THE PROBLEM
Please transcribe exactly, and only, the lines of the data below between the line holding "s.source n := by" and the line holding "intro a b a0", inclusive.

+ + + + +

-- ==== Sys2Proof/Laws/Deliver.lean ====
section
/-! SUPPORT. What serving a vector changes, and what holds once every vector is served (R59). -/

namespace Sys2Proof.Machine

/-! ### Which vectors a state serves -/

/-- The registers that the sources, the vectors and their messages read are the same. -/
def sameButPba (s t : State) : Prop := (∀ a, a ≠ SYS_PBA 0 → a ≠ SYS_PBA 1 → t.rd a = s.rd a) ∧ t.variant = s.variant ∧ t.power = s.power
  ∧ t.host.msixEnable = s.host.msixEnable ∧ t.host.funcMask = s.host.funcMask

theorem sameButPba.source {s t : State} (h : sameButPba s t) (n : Nat) : t.source n = s.source n := by
  obtain ⟨r, v, -, -, -⟩ := h
  have c : ∀ a b, a ≠ SYS_PBA 0 → a ≠ SYS_PBA 1 → b ≠ SYS_PBA 0 → b ≠ SYS_PBA 1 → t.cause a b = s.cause a b := by
    intro a b a0 a1 b0 b1; simp only [State.cause, r a a0 a1, r b b0 b1]
  have ci : ∀ a b hi lo, a ≠ SYS_PBA 0 → a ≠ SYS_PBA 1 → b ≠ SYS_PBA 0 → b ≠ SYS_PBA 1 → t.causeIn a b hi lo = s.causeIn a b hi lo := by
    intro a b hi lo a0 a1 b0 b1; simp only [State.causeIn, r a a0 a1, r b b0 b1]
  have ch : t.chans = s.chans := by simp [State.chans, v]
  have ba : t.bays = s.bays := by simp [State.bays, v]
  have ite : ∀ {p : Prop} [Decidable p] {a b a' b' : Bool}, a = a' → b = b' → (if p then a else b) = (if p then a' else b') :=
    fun h k => by rw [h, k]
  unfold State.source
  rw [ch, ba]
  repeat' (refine ite ?_ ?_)
  all_goals first
    | exact c _ _ (by decide) (by decide) (by decide) (by decide)
    | exact ci _ _ _ _ (by decide) (by decide) (by decide) (by decide)
    | (rw [ci _ _ _ _ (by decide) (by decide) (by decide) (by decide), ci _ _ _ _ (by decide) (by decide) (by decide) (by decide)])
    | (rw [c _ _ (by unfold TC_INT_STAT SYS_PBA; omega) (by unfold TC_INT_STAT SYS_PBA; omega) (by unfold TC_INT_EN SYS_PBA; omega) (by unfold TC_INT_EN SYS_PBA; omega)])
    | (simp only [fun k => c (PT_INT_STAT k) (PT_INT_EN k) (by unfold PT_INT_STAT SYS_PBA; omega) (by unfold PT_INT_STAT SYS_PBA; omega) (by unfold PT_INT_EN SYS_PBA; omega) (by unfold PT_INT_EN SYS_PBA; omega)])
    | (simp only [fun k => c (LN_INT_STAT k) (LN_INT_EN k) (by unfold LN_INT_STAT SYS_PBA; omega) (by unfold LN_INT_STAT SYS_PBA; omega) (by unfold LN_INT_EN SYS_PBA; omega) (by unfold LN_INT_EN SYS_PBA; omega)])

theorem sameButPba.vecWants {s t : State} (h : sameButPba s t) (v : Nat) : t.vecWants v = s.vecWants v := by
  have e : ∀ n, t.bit2 SYS_SRC_EN_LO SYS_SRC_EN_HI n = s.bit2 SYS_SRC_EN_LO SYS_SRC_EN_HI n := by
    intro n; simp only [State.bit2, State.bit, h.1 SYS_SRC_EN_LO (by decide) (by decide), h.1 SYS_SRC_EN_HI (by decide) (by decide)]
  have m : ∀ n, t.get (SYS_VEC_MAP_vector n) = s.get (SYS_VEC_MAP_vector n) ∨ 64 ≤ n := by
    intro n
    by_cases k : n < 64
    · left; unfold State.get; rw [h.1 _ (by simp only [SYS_VEC_MAP_vector, SYS_VEC_MAP, SYS_PBA]; omega) (by simp only [SYS_VEC_MAP_vector, SYS_VEC_MAP, SYS_PBA]; omega)]
    · right; omega
  unfold State.vecWants
  simp only [e, h.source]
  refine Bool.eq_iff_iff.2 ?_
  simp only [List.any_eq_true, List.mem_range]
  constructor <;> rintro ⟨n, hn, q⟩ <;> refine ⟨n, hn, ?_⟩ <;> rcases m n with k | k
  · rw [k] at q; exact q
  · omega
  · rw [k]; exact q
  · omega

theorem sameButPba.vecOpen {s t : State} (h : sameButPba s t) {v : Nat} (b : v < 64) : t.vecOpen v = s.vecOpen v := by
  obtain ⟨r, -, p, m, f⟩ := h
  unfold State.vecOpen
  rw [p, m, f]
  have g : t.get (SYS_MSIX_CTRL_mask v) = s.get (SYS_MSIX_CTRL_mask v) := by
    unfold State.get
    rw [r _ (by simp only [SYS_MSIX_CTRL_mask, SYS_MSIX_CTRL, SYS_PBA]; omega) (by simp only [SYS_MSIX_CTRL_mask, SYS_MSIX_CTRL, SYS_PBA]; omega)]
  simp only [State.on, g]

theorem mem_insertN (u v : Nat) (l : List Nat) : u ∈ insertN v l ↔ u = v ∨ u ∈ l := by
  induction l with
  | nil => simp [insertN]
  | cons x xs ih =>
    unfold insertN
    split
    · simp
    · split
      · rename_i e; subst e; simp
      · simp only [List.mem_cons, ih]; constructor <;> rintro (h | h | h) <;> simp [h]

theorem contains_insertN_ne {u v : Nat} (n : u ≠ v) (l : List Nat) : (insertN v l).contains u = l.contains u := by
  refine Bool.eq_iff_iff.2 ?_
  simp [mem_insertN, n]

theorem contains_insertN_self (v : Nat) (l : List Nat) : (insertN v l).contains v = true := by simp [mem_insertN]

theorem sendVec_same (s : State) (v : Nat) : sameButPba s (s.sendVec v) := ⟨fun _ _ _ => rfl, rfl, rfl, rfl, rfl⟩

theorem sameButPba.trans {s t u : State} (h : sameButPba s t) (k : sameButPba t u) : sameButPba s u :=
  ⟨fun a x y => (k.1 a x y).trans (h.1 a x y), k.2.1.trans h.2.1, k.2.2.1.trans h.2.2.1, k.2.2.2.1.trans h.2.2.2.1, k.2.2.2.2.trans h.2.2.2.2⟩

theorem pba_addr {v : Nat} (b : v < 64) : SYS_PBA (v / 32) = SYS_PBA 0 ∨ SYS_PBA (v / 32) = SYS_PBA 1 := by
  simp only [SYS_PBA]; omega

theorem setPba_same (s : State) {v : Nat} (b : v < 64) (x : Nat) : sameButPba s (s.set ⟨SYS_PBA (v / 32), v % 32, v % 32⟩ x) := by
  refine ⟨fun a x y => State.rd_set_ne s _ ?_, rfl, rfl, rfl, rfl⟩
  rcases pba_addr b with e | e <;> simpa [e]

theorem serveVec_same (s : State) {v : Nat} (b : v < 64) : sameButPba s (s.serveVec v) := by
  unfold State.serveVec
  dsimp only
  split <;> split
  · exact sendVec_same s v
  · exact (sendVec_same s v).trans (setPba_same _ b _)
  · exact ⟨fun _ _ _ => rfl, rfl, rfl, rfl, rfl⟩
  · exact setPba_same _ b _

theorem serveVec_host (s : State) (v : Nat) :
    (s.serveVec v).host = if s.armed v && s.vecWants v && !s.host.holding.contains v && s.vecOpen v then (s.sendVec v).host else s.host := by
  unfold State.serveVec
  dsimp only
  split <;> split <;> rfl

/-- Serving a vector leaves what another one owes. -/
theorem serveVec_owes_ne (s : State) {u v : Nat} (n : u ≠ v) (b : v < 64) : owes (s.serveVec v) u = owes s u := by
  have d : (s.serveVec v).host.disarmed.contains u = s.host.disarmed.contains u := by
    rw [serveVec_host]; split
    · exact contains_insertN_ne n _
    · rfl
  have h : (s.serveVec v).host.holding.contains u = s.host.holding.contains u := by
    rw [serveVec_host]; split
    · show (if _ then _ else _ : List Nat).contains u = _
      split
      · rfl
      · exact contains_insertN_ne n _
    · rfl
  unfold owes State.armed
  rw [d, h, (serveVec_same s b).vecWants]

theorem pba_full (k : Nat) (h : k < 2) : fieldBits (SYS_PBA k) = 0xFFFFFFFF := by
  match k, h with
  | 0, _ => decide +kernel
  | 1, _ => decide +kernel

theorem bit_set_pba (s : State) {u v : Nat} (bu : u < 64) (b : v < 64) (x : Bool) :
    (s.set ⟨SYS_PBA (v / 32), v % 32, v % 32⟩ (flag x)).bit (SYS_PBA (u / 32)) (u % 32) = if u = v then x else s.bit (SYS_PBA (u / 32)) (u % 32) := by
  have bb : ∀ (w : Word) i, i < 32 → bitOf w.toNat i = w.getLsbD i := by
    intro w i _; simp [bitOf, BitVec.getLsbD, Nat.testBit, Nat.one_and_eq_mod_two]
  unfold State.bit
  by_cases k : u / 32 = v / 32
  · rw [k, bb _ _ (Nat.mod_lt _ (by decide)), bb _ _ (Nat.mod_lt _ (by decide))]
    have := State.rd_set_same s ⟨SYS_PBA (v / 32), v % 32, v % 32⟩ (flag x)
    simp only at this
    rw [this, pba_full _ (by omega), BitVec.getLsbD_and, putBits_bit]
    have a : u % 32 < 32 := Nat.mod_lt _ (by decide)
    have o : (0xFFFFFFFF : Word).getLsbD (u % 32) = true := by
      have : ∀ i : Fin 32, (0xFFFFFFFF : Word).getLsbD i = true := by decide
      exact this ⟨u % 32, a⟩
    rw [o, Bool.and_true]
    by_cases e : u = v
    · subst e; simp [a]; cases x <;> simp [flag]
    · have : ¬ (v % 32 ≤ u % 32 ∧ u % 32 ≤ v % 32 ∧ u % 32 < 32) := by omega
      rw [if_neg this, if_neg e]
  · have e : u ≠ v := fun h => k (by rw [h])
    rw [if_neg e, State.rd_set_ne]
    simp only [SYS_PBA]; omega

theorem serveVec_bit (s : State) {u v : Nat} (bu : u < 64) (b : v < 64) : (s.serveVec v).bit (SYS_PBA (u / 32)) (u % 32) =
    if u = v then (owes s v && !s.vecOpen v && s.host.msixEnable && !s.power.pcieReset) else s.bit (SYS_PBA (u / 32)) (u % 32) := by
  unfold State.serveVec owes
  dsimp only
  split <;> split
  · rename_i h k; by_cases e : u = v
    · subst e; rw [if_pos rfl, ← (sendVec_same s u).vecOpen b]; exact k.symm
    · rw [if_neg e]; rfl
  · rw [bit_set_pba _ bu b]; split
    · rw [(sendVec_same s v).vecOpen b]; rfl
    · rfl
  · rename_i h k; by_cases e : u = v
    · subst e; rw [if_pos rfl]; exact k.symm
    · rw [if_neg e]
  · rw [bit_set_pba _ bu b]

theorem serveVec_owes_self (s : State) {v : Nat} (b : v < 64) : owes (s.serveVec v) v = (owes s v && !s.vecOpen v) := by
  have w := (serveVec_same s b).vecWants v
  by_cases k : (s.armed v && s.vecWants v && !s.host.holding.contains v && s.vecOpen v) = true
  · have d : (s.serveVec v).armed v = false := by
      unfold State.armed; rw [serveVec_host, if_pos k]; show (!(insertN v s.host.disarmed).contains v) = false; rw [contains_insertN_self]; rfl
    simp only [Bool.and_eq_true] at k
    unfold owes; rw [d, k.2]; simp
  · have h : (s.serveVec v).host = s.host := by rw [serveVec_host, if_neg k]
    unfold owes State.armed at *; rw [h, w]
    revert k; cases s.vecOpen v <;> simp

/-- What `delivered` says of one vector. -/
def served (s : State) (v : Nat) : Prop :=
  (owes s v && s.vecOpen v) = false ∧ s.bit (SYS_PBA (v / 32)) (v % 32) = (owes s v && !s.vecOpen v && s.host.msixEnable && !s.power.pcieReset)

theorem serveVec_served (s : State) {u v : Nat} (bu : u < 64) (b : v < 64) (h : u = v ∨ served s u) : served (s.serveVec v) u := by
  have same := serveVec_same s b
  have m := same.2.2.2.1
  have p := same.2.2.1
  by_cases e : u = v
  · subst e
    refine ⟨?_, ?_⟩
    · rw [serveVec_owes_self s b, same.vecOpen b]; cases s.vecOpen u <;> simp
    · rw [serveVec_bit s b b, if_pos rfl, serveVec_owes_self s b, same.vecOpen b, m, p]; cases s.vecOpen u <;> simp
  · have h := h.resolve_left e
    refine ⟨?_, ?_⟩
    · rw [serveVec_owes_ne s e b, same.vecOpen bu]; exact h.1
    · rw [serveVec_bit s bu b, if_neg e, serveVec_owes_ne s e b, same.vecOpen bu, m, p]; exact h.2

theorem serveAll (l : List Nat) : ∀ (s : State), (∀ v ∈ l, v < 64) → ∀ u, u < 64 → (u ∈ l ∨ served s u) → served (l.foldl State.serveVec s) u := by
  induction l with
  | nil => intro s _ u _ h; simpa using h
  | cons v l ih =>
    intro s b u bu h
    refine ih _ (fun w hw => b w (List.mem_cons_of_mem _ hw)) u bu ?_
    rcases h with h | h
    · rcases List.mem_cons.1 h with e | m
      · exact Or.inr (serveVec_served s bu (b v List.mem_cons_self) (Or.inl e))
      · exact Or.inl m
    · exact Or.inr (serveVec_served s bu (b v List.mem_cons_self) (Or.inr h))

/-- After `deliver` nothing that can leave is unsent. -/
theorem deliver_delivered (s : State) : delivered s.deliver := by
  intro v b
  show served _ _
  unfold State.deliver
  split
  · rename_i h
    obtain ⟨lo, hi, p0, p1⟩ := h
    have w : s.vecWants v = false := by
      unfold State.vecWants
      refine List.any_eq_false.2 fun n _ => ?_
      have : s.bit2 SYS_SRC_EN_LO SYS_SRC_EN_HI n = false := by
        unfold State.bit2 State.bit; rw [lo, hi]; split <;> simp [bitOf]
      simp [this]
    have o : owes s v = false := by simp [owes, w]
    refine ⟨by simp [o], ?_⟩
    have : s.rd (SYS_PBA (v / 32)) = 0 := by
      rcases pba_addr b with e | e <;> rw [e] <;> assumption
    simp [State.bit, this, bitOf, o]
  · exact serveAll _ s (fun v h => List.mem_range.1 h) v b (Or.inl (List.mem_range.2 b))

end Sys2Proof.Machine
end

+ + + + +

RESPONSE TO THIS EXERCISE
theorem sameButPba.source {s t : State} (h : sameButPba s t) (n : Nat) : t.source n = s.source n := by
  obtain ⟨r, v, -, -, -⟩ := h
  have c : ∀ a b, a ≠ SYS_PBA 0 → a ≠ SYS_PBA 1 → b ≠ SYS_PBA 0 → b ≠ SYS_PBA 1 → t.cause a b = s.cause a b := by
    intro a b a0 a1 b0 b1; simp only [State.cause, r a a0 a1, r b b0 b1]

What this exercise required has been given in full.